Below is a block of records; repeat all of them exactly.

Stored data
......
/-! ### The events -/

/-- A state with the input of the event at hand. -/
def inp (s : State) (i : Input) : State := { s with run := { s.run with input := i } }
/-- A CPLOC of 256 bytes inside the scratchpad, up to its last byte. -/
def moveCmd : Cmd := { cpS.newCmd .cploc 0x2FFF00 0x100 256 (BitVec.allOnes 64) 256 with id := 7 }
def moving : State := inp (onC.modThr (fun x => { x with cmds := [moveCmd] })) (.sector 7 0)
/-- A barrier of tile 0 that a remote signal names by context 1's key, and a request to it. -/
def signalled (live : Bool) : State :=
  let s := (barrier 1 false).updTile 0 (fun x => { x with ctx := 1, tags := if live then [0x2FFFF0] else [] })
  inp (s.updCtx 1 (fun c => { c with st := .running, record := { c.record with key := 9 } })) (.signal ⟨9, 2, 0, 0x2FFFF0⟩ none)
def faultPending : State := inp { onC with disp := { onC.disp with fqPend := [⟨7, 0, 0, [], true⟩] } } (.response 7 false)
/-- A thread whose L stream has waited 4,096 cycles on qcl. -/
def stuck : State :=
  let s := (flow onC ({ · with status := .running, exiting := true })).modThr (fun x => { x with eL := { Engine.empty with q := [⟨encodeSyl (.vldb 0 0 0 2 3 0), none, 0, []⟩] }, stuck := 1 })
  { s with run := { s.run with cycle := 4096 } }
/-- Context 1 halted, with a node whose thread of rank 1 is thread 1 of tile 0, at an `ADDI`. -/
def nodeOf (ph : NPhase) (tiles : List Nat) : Node :=
  { id := 5, pkt := { (default : Packet) with id := 3, ctx := 1, plan := some [] }, idx := 0, desc := { (default : NodeDesc) with entry := 0x1000, tiles := 1 }, deps := [], phase := ph, tiles := tiles, shadow := [],
    since := 0, placed := 0, level := 0, req := none, frame := none, coop := false, abort := false, saving := none, saved := [], xdone := 0, wait := none }
def ctx1 (st : CState) (n : List Node) : State :=
  let s := onC.updTile 0 (fun x => { x with ctx := 1, node := some 5, th := (x.th.set 0 { Thread.reset with flow := { Flow.reset with status := .running } }).set 1 { Thread.reset with flow := { Flow.reset with status := .running, rank := 1 } } })
  ({ s with disp := { s.disp with nodes := n, packets := n.map (fun (y : Node) => y.pkt) } }).updCtx 1 (fun c => { c with st := st })
theorem meets_EngineEvents : moving.thr.cmds.find? (·.id == moveCmd.id) = some moveCmd ∧ moving.maySector moving.ct moving.ch moveCmd 0 = true ∧ moveCmd.total ≤ 256 ∧ moveCmd.landed = [] ∧ moveCmd.req = none ∧
    moveCmd.src = wofNat 0x100 ∧ moveCmd.dst = wofNat 0x2FFF00 ∧ 0x2FFF00 + moveCmd.total ≤ 0x300000 ∧ moving.gated moving.ct = false ∧ moving.tile.touchesLive 0x2FFF00 moveCmd.total = false ∧
    moving.tile.spad.poison = [] ∧ moveCmd.bar = BitVec.allOnes 64 ∧ wbit moveCmd.len 63 = false ∧ moving.maySector moving.ct moving.ch moveCmd 1 = false ∧
    (signalled true).signalCtx ⟨9, 2, 0, 0x2FFFF0⟩ = some 1 ∧ (signalled true).home 1 0 = .tile 0 ∧ (signalled true).gated 0 = false ∧ ((signalled true).tileAt 0).live 0x2FFFF0 = true ∧
    ((signalled false).tileAt 0).live 0x2FFFF0 = false ∧ (faultPending.disp.fqPend.any (fun p => p.tag == 7 && p.listed)) = true := by decide +kernel
theorem meets_EngineEvents_streams : stuck.thr.stuck ≠ 0 ∧ stuck.thr.stuck + 4096 ≤ stuck.run.cycle + 1 ∧ onC.thr.stuck = 0 ∧
    ((ctx1 .halted [nodeOf .running [0]]).ctxAt 1).st = .halted ∧ (ctx1 .halted [nodeOf .running [0]]).byRank 1 1 = some (0, 1) ∧ (ctx1 .halted [nodeOf .running [0]]).byRank 1 4 = none ∧
    ((ctx1 .running []).ctxAt 1).st ≠ .halted ∧ nested.thr.nest.isSome = true ∧ nested.thr.awaits .w = false ∧ nested.isFw = false ∧ nested.tile.twin = none ∧ nested.thr.crs = [] ∧
    (csr nested ({ · with tvec := 0x1000 })).thr.csr.tvec ≠ 0 ∧ wbit nested.thr.csr.tcause 13 = false := by decide +kernel
theorem meets_EngineEvents_deadlock : (stuck.dlWait stuck.ct stuck.ch).isSome = true := by decide +kernel

/-- Cluster 7 in state `st`, with a command `cmd` running or none. -/
def cluster (st cmd : BitVec 4) (i : Input := .cluster 7) (f : Cluster → Cluster := id) : State :=
  let s := { onC with run := { onC.run with cycle := 30000 }, disp := { onC.disp with clen := 0x7F } }
  inp { s with clusters := s.clusters.set 7 (f { s.clusters[(7 : Fin 8)] with st := st, cmd := cmd, busy := cmd != 0 }) } i
theorem meets_ClusterEvents : (cluster 0 0).disp.clen.getLsbD (7 : BitVec 3).toNat = false ∧ State.reset.disp.clen.getLsbD 7 = true ∧ ((cluster 0 1).clusters[(7 : Fin 8)]).busy = true ∧
    ((cluster 2 0).clusters[(7 : Fin 8)]).busy = false ∧ (∀ op ∈ Claims.clpm, ∃ st ∈ op.2.2, ((cluster st 0).clusters[(7 : Fin 8)]).st = st ∧ ((cluster st 0).clusters[(7 : Fin 8)]).busy = false) ∧
    ((cluster 2 0 (f := ({ · with retbase := 0x10000 }))).clusters[(7 : Fin 8)]).retbase ≠ 0 ∧ ((cluster 2 0).clusters[(7 : Fin 8)]).retbase = 0 ∧ (cluster 0 1).clusterQuiet 7 = true ∧
    (∀ k : Fin 8, ((cluster 4 (BitVec.ofNat 4 (k.val + 1))).clusters[(7 : Fin 8)]).busy = true ∧ ((cluster 4 (BitVec.ofNat 4 (k.val + 1))).clusters[(7 : Fin 8)]).cmd = BitVec.ofNat 4 (k.val + 1)) ∧
    ((cluster 0 8).clusters[(7 : Fin 8)]).parked = [] ∧ ((cluster 6 5).clusters[(7 : Fin 8)]).since + 30000 ≤ (cluster 6 5).run.cycle := by decide +kernel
......
◆ Result for this task
/-! ### The events -/

/-- A state with the input of the event at hand. -/
def inp (s : State) (i : Input) : State := { s with run := { s.run with input := i } }
/-- A CPLOC of 256 bytes inside the scratchpad, up to its last byte. -/
def moveCmd : Cmd := { cpS.newCmd .cploc 0x2FFF00 0x100 256 (BitVec.allOnes 64) 256 with id := 7 }
def moving : State := inp (onC.modThr (fun x => { x with cmds := [moveCmd] })) (.sector 7 0)
/-- A barrier of tile 0 that a remote signal names by context 1's key, and a request to it. -/
def signalled (live : Bool) : State :=
  let s := (barrier 1 false).updTile 0 (fun x => { x with ctx := 1, tags := if live then [0x2FFFF0] else [] })
  inp (s.updCtx 1 (fun c => { c with st := .running, record := { c.record with key := 9 } })) (.signal ⟨9, 2, 0, 0x2FFFF0⟩ none)
def faultPending : State := inp { onC with disp := { onC.disp with fqPend := [⟨7, 0, 0, [], true⟩] } } (.response 7 false)
/-- A thread whose L stream has waited 4,096 cycles on qcl. -/
def stuck : State :=
  let s := (flow onC ({ · with status := .running, exiting := true })).modThr (fun x => { x with eL := { Engine.empty with q := [⟨encodeSyl (.vldb 0 0 0 2 3 0), none, 0, []⟩] }, stuck := 1 })
  { s with run := { s.run with cycle := 4096 } }
/-- Context 1 halted, with a node whose thread of rank 1 is thread 1 of tile 0, at an `ADDI`. -/
def nodeOf (ph : NPhase) (tiles : List Nat) : Node :=
  { id := 5, pkt := { (default : Packet) with id := 3, ctx := 1, plan := some [] }, idx := 0, desc := { (default : NodeDesc) with entry := 0x1000, tiles := 1 }, deps := [], phase := ph, tiles := tiles, shadow := [],
    since := 0, placed := 0, level := 0, req := none, frame := none, coop := false, abort := false, saving := none, saved := [], xdone := 0, wait := none }
def ctx1 (st : CState) (n : List Node) : State :=
  let s := onC.updTile 0 (fun x => { x with ctx := 1, node := some 5, th := (x.th.set 0 { Thread.reset with flow := { Flow.reset with status := .running } }).set 1 { Thread.reset with flow := { Flow.reset with status := .running, rank := 1 } } })
  ({ s with disp := { s.disp with nodes := n, packets := n.map (fun (y : Node) => y.pkt) } }).updCtx 1 (fun c => { c with st := st })
theorem meets_EngineEvents : moving.thr.cmds.find? (·.id == moveCmd.id) = some moveCmd ∧ moving.maySector moving.ct moving.ch moveCmd 0 = true ∧ moveCmd.total ≤ 256 ∧ moveCmd.landed = [] ∧ moveCmd.req = none ∧
    moveCmd.src = wofNat 0x100 ∧ moveCmd.dst = wofNat 0x2FFF00 ∧ 0x2FFF00 + moveCmd.total ≤ 0x300000 ∧ moving.gated moving.ct = false ∧ moving.tile.touchesLive 0x2FFF00 moveCmd.total = false ∧
    moving.tile.spad.poison = [] ∧ moveCmd.bar = BitVec.allOnes 64 ∧ wbit moveCmd.len 63 = false ∧ moving.maySector moving.ct moving.ch moveCmd 1 = false ∧
    (signalled true).signalCtx ⟨9, 2, 0, 0x2FFFF0⟩ = some 1 ∧ (signalled true).home 1 0 = .tile 0 ∧ (signalled true).gated 0 = false ∧ ((signalled true).tileAt 0).live 0x2FFFF0 = true ∧
    ((signalled false).tileAt 0).live 0x2FFFF0 = false ∧ (faultPending.disp.fqPend.any (fun p => p.tag == 7 && p.listed)) = true := by decide +kernel
theorem meets_EngineEvents_streams : stuck.thr.stuck ≠ 0 ∧ stuck.thr.stuck + 4096 ≤ stuck.run.cycle + 1 ∧ onC.thr.stuck = 0 ∧
    ((ctx1 .halted [nodeOf .running [0]]).ctxAt 1).st = .halted ∧ (ctx1 .halted [nodeOf .running [0]]).byRank 1 1 = some (0, 1) ∧ (ctx1 .halted [nodeOf .running [0]]).byRank 1 4 = none ∧
    ((ctx1 .running []).ctxAt 1).st ≠ .halted ∧ nested.thr.nest.isSome = true ∧ nested.thr.awaits .w = false ∧ nested.isFw = false ∧ nested.tile.twin = none ∧ nested.thr.crs = [] ∧
    (csr nested ({ · with tvec := 0x1000 })).thr.csr.tvec ≠ 0 ∧ wbit nested.thr.csr.tcause 13 = false := by decide +kernel
theorem meets_EngineEvents_deadlock : (stuck.dlWait stuck.ct stuck.ch).isSome = true := by decide +kernel

/-- Cluster 7 in state `st`, with a command `cmd` running or none. -/
def cluster (st cmd : BitVec 4) (i : Input := .cluster 7) (f : Cluster → Cluster := id) : State :=
  let s := { onC with run := { onC.run with cycle := 30000 }, disp := { onC.disp with clen := 0x7F } }
  inp { s with clusters := s.clusters.set 7 (f { s.clusters[(7 : Fin 8)] with st := st, cmd := cmd, busy := cmd != 0 }) } i
theorem meets_ClusterEvents : (cluster 0 0).disp.clen.getLsbD (7 : BitVec 3).toNat = false ∧ State.reset.disp.clen.getLsbD 7 = true ∧ ((cluster 0 1).clusters[(7 : Fin 8)]).busy = true ∧
    ((cluster 2 0).clusters[(7 : Fin 8)]).busy = false ∧ (∀ op ∈ Claims.clpm, ∃ st ∈ op.2.2, ((cluster st 0).clusters[(7 : Fin 8)]).st = st ∧ ((cluster st 0).clusters[(7 : Fin 8)]).busy = false) ∧
    ((cluster 2 0 (f := ({ · with retbase := 0x10000 }))).clusters[(7 : Fin 8)]).retbase ≠ 0 ∧ ((cluster 2 0).clusters[(7 : Fin 8)]).retbase = 0 ∧ (cluster 0 1).clusterQuiet 7 = true ∧
    (∀ k : Fin 8, ((cluster 4 (BitVec.ofNat 4 (k.val + 1))).clusters[(7 : Fin 8)]).busy = true ∧ ((cluster 4 (BitVec.ofNat 4 (k.val + 1))).clusters[(7 : Fin 8)]).cmd = BitVec.ofNat 4 (k.val + 1)) ∧
    ((cluster 0 8).clusters[(7 : Fin 8)]).parked = [] ∧ ((cluster 6 5).clusters[(7 : Fin 8)]).since + 30000 ≤ (cluster 6 5).run.cycle := by decide +kernel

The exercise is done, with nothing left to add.